The group did not provide details, but said in a statement that the plans would be implemented “in a timely and orderly manner, and in such a way as to allow time for the world to secure alternative supplies”.

Oil bans are a double-edged sword. Oil is one of Russia’s main exports, and Moscow would almost certainly suffer an economic blow if it were banned, but parts of Europe are heavily dependent on its oil and are therefore also vulnerable.

The United States, which has imported a relatively small amount of energy resources from Russia, has already banned the import of Russian oil and gas.

The European Union, which gets about a quarter of its crude oil imports from Russia, has also announced plans to phase out Russian oil, but is still in talks to formalize the decision. The bloc is too dependent on Russian gas to consider banning it in the short term, but has drawn up plans to gradually become independent of it.

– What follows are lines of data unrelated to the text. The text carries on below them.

/-! ## `State.updKernel` -/

@[simp] theorem State.updKernel_cores (s : State) (n : Nat) (f : Kernel → Kernel) : (s.updKernel n f).cores = s.cores := rfl
@[simp] theorem State.updKernel_clusters (s : State) (n : Nat) (f : Kernel → Kernel) : (s.updKernel n f).clusters = s.clusters := rfl
@[simp] theorem State.updKernel_dies (s : State) (n : Nat) (f : Kernel → Kernel) : (s.updKernel n f).dies = s.dies := rfl
@[simp] theorem State.updKernel_contexts (s : State) (n : Nat) (f : Kernel → Kernel) : (s.updKernel n f).contexts = s.contexts := rfl
@[simp] theorem State.updKernel_parts (s : State) (n : Nat) (f : Kernel → Kernel) : (s.updKernel n f).parts = s.parts := rfl
@[simp] theorem State.updKernel_queues (s : State) (n : Nat) (f : Kernel → Kernel) : (s.updKernel n f).queues = s.queues := rfl
@[simp] theorem State.updKernel_kernels (s : State) (n : Nat) (f : Kernel → Kernel) : (s.updKernel n f).kernels = s.kernels.map fun k => if k.id == n then f k else k := rfl
@[simp] theorem State.updKernel_hbm (s : State) (n : Nat) (f : Kernel → Kernel) : (s.updKernel n f).hbm = s.hbm := rfl
@[simp] theorem State.updKernel_host (s : State) (n : Nat) (f : Kernel → Kernel) : (s.updKernel n f).host = s.host := rfl
@[simp] theorem State.updKernel_l2 (s : State) (n : Nat) (f : Kernel → Kernel) : (s.updKernel n f).l2 = s.l2 := rfl
@[simp] theorem State.updKernel_recs (s : State) (n : Nat) (f : Kernel → Kernel) : (s.updKernel n f).recs = s.recs := rfl
@[simp] theorem State.updKernel_releases (s : State) (n : Nat) (f : Kernel → Kernel) : (s.updKernel n f).releases = s.releases := rfl
@[simp] theorem State.updKernel_past (s : State) (n : Nat) (f : Kernel → Kernel) : (s.updKernel n f).past = s.past := rfl
@[simp] theorem State.updKernel_stamp (s : State) (n : Nat) (f : Kernel → Kernel) : (s.updKernel n f).stamp = s.stamp := rfl
@[simp] theorem State.updKernel_pins (s : State) (n : Nat) (f : Kernel → Kernel) : (s.updKernel n f).pins = s.pins := rfl
@[simp] theorem State.updKernel_badHbm (s : State) (n : Nat) (f : Kernel → Kernel) : (s.updKernel n f).badHbm = s.badHbm := rfl
@[simp] theorem State.updKernel_slices (s : State) (n : Nat) (f : Kernel → Kernel) : (s.updKernel n f).slices = s.slices := rfl
@[simp] theorem State.updKernel_retired (s : State) (n : Nat) (f : Kernel → Kernel) : (s.updKernel n f).retired = s.retired := rfl
@[simp] theorem State.updKernel_incoming (s : State) (n : Nat) (f : Kernel → Kernel) : (s.updKernel n f).incoming = s.incoming := rfl
@[simp] theorem State.updKernel_pkgId (s : State) (n : Nat) (f : Kernel → Kernel) : (s.updKernel n f).pkgId = s.pkgId := rfl
@[simp] theorem State.updKernel_coreMap (s : State) (n : Nat) (f : Kernel → Kernel) : (s.updKernel n f).coreMap = s.coreMap := rfl
@[simp] theorem State.updKernel_evvec (s : State) (n : Nat) (f : Kernel → Kernel) : (s.updKernel n f).evvec = s.evvec := rfl
@[simp] theorem State.updKernel_bootstat (s : State) (n : Nat) (f : Kernel → Kernel) : (s.updKernel n f).bootstat = s.bootstat := rfl
@[simp] theorem State.updKernel_measurements (s : State) (n : Nat) (f : Kernel → Kernel) : (s.updKernel n f).measurements = s.measurements := rfl
@[simp] theorem State.updKernel_events (s : State) (n : Nat) (f : Kernel → Kernel) : (s.updKernel n f).events = s.events := rfl
@[simp] theorem State.updKernel_heldEvents (s : State) (n : Nat) (f : Kernel → Kernel) : (s.updKernel n f).heldEvents = s.heldEvents := rfl
@[simp] theorem State.updKernel_stations (s : State) (n : Nat) (f : Kernel → Kernel) : (s.updKernel n f).stations = s.stations := rfl
@[simp] theorem State.updKernel_portUp (s : State) (n : Nat) (f : Kernel → Kernel) : (s.updKernel n f).portUp = s.portUp := rfl
@[simp] theorem State.updKernel_portFenced (s : State) (n : Nat) (f : Kernel → Kernel) : (s.updKernel n f).portFenced = s.portFenced := rfl
@[simp] theorem State.updKernel_hbmUp (s : State) (n : Nat) (f : Kernel → Kernel) : (s.updKernel n f).hbmUp = s.hbmUp := rfl
@[simp] theorem State.updKernel_hbmFenced (s : State) (n : Nat) (f : Kernel → Kernel) : (s.updKernel n f).hbmFenced = s.hbmFenced := rfl
@[simp] theorem State.updKernel_cluUp (s : State) (n : Nat) (f : Kernel → Kernel) : (s.updKernel n f).cluUp = s.cluUp := rfl
@[simp] theorem State.updKernel_cluTest (s : State) (n : Nat) (f : Kernel → Kernel) : (s.updKernel n f).cluTest = s.cluTest := rfl
@[simp] theorem State.updKernel_d2dFenced (s : State) (n : Nat) (f : Kernel → Kernel) : (s.updKernel n f).d2dFenced = s.d2dFenced := rfl
@[simp] theorem State.updKernel_errlog (s : State) (n : Nat) (f : Kernel → Kernel) : (s.updKernel n f).errlog = s.errlog := rfl
@[simp] theorem State.updKernel_counts (s : State) (n : Nat) (f : Kernel → Kernel) : (s.updKernel n f).counts = s.counts := rfl
@[simp] theorem State.updKernel_throttle (s : State) (n : Nat) (f : Kernel → Kernel) : (s.updKernel n f).throttle = s.throttle := rfl
@[simp] theorem State.updKernel_powered (s : State) (n : Nat) (f : Kernel → Kernel) : (s.updKernel n f).powered = s.powered := rfl
@[simp] theorem State.updKernel_nextKernel (s : State) (n : Nat) (f : Kernel → Kernel) : (s.updKernel n f).nextKernel = s.nextKernel := rfl
@[simp] theorem State.updKernel_nextTag (s : State) (n : Nat) (f : Kernel → Kernel) : (s.updKernel n f).nextTag = s.nextTag := rfl
@[simp] theorem State.updKernel_moves (s : State) (n : Nat) (f : Kernel → Kernel) : (s.updKernel n f).moves = s.moves := rfl
@[simp] theorem State.updKernel_tick (s : State) (n : Nat) (f : Kernel → Kernel) : (s.updKernel n f).tick = s.tick := rfl
@[simp] theorem State.updKernel_cur (s : State) (n : Nat) (f : Kernel → Kernel) : (s.updKernel n f).cur = s.cur := rfl
@[simp] theorem State.updKernel_late (s : State) (n : Nat) (f : Kernel → Kernel) : (s.updKernel n f).late = s.late := rfl
@[simp] theorem State.updKernel_vault (s : State) (n : Nat) (f : Kernel → Kernel) : (s.updKernel n f).vault = s.vault := rfl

The G7 also said it would take action to halt the provision of key services on which Russia depends and to toughen sanctions against financial elites who support President Vladimir V. Putin, as well as their family members.

The White House also announced new sanctions on three Russian state television stations on Sunday and said it would ban Americans from providing accounting or consulting services to anyone in Russia.

The Group of 7, which includes some of the world’s largest economies, said member countries – Canada, France, Germany, Italy, Japan, the United Kingdom and the United States – would continue also to provide billions of dollars in military aid and intelligence. to Ukraine, which helped the country thwart Russian forces.

During Sunday’s meeting, Zelensky made the case for Ukraine to world leaders, saying his ultimate goal was to force the full withdrawal of the Russian military.

The G7, in its statement, said member countries had assured Mr. Zelensky of their “continued readiness to make new commitments to help Ukraine secure its free and democratic future.”

The call came on the day G7 leaders commemorate the end of World War II and as Russia prepared for its annual celebration of the Soviet victory over Nazi Germany in 1945.

“We remain united in our determination that President Putin does not win his war against Ukraine,” the G7 statement said. “We owe it to the memory of all those who fought for freedom in World War II.”

Mr Putin’s actions, he said, “bring Russia and the historic sacrifices of its people to shame”.

Ahead of the call, the UK announced it would offer an additional £1.3 billion (about $1.6 billion) in military aid and support to Ukraine. The new funding nearly doubles existing support of £1.5 billion.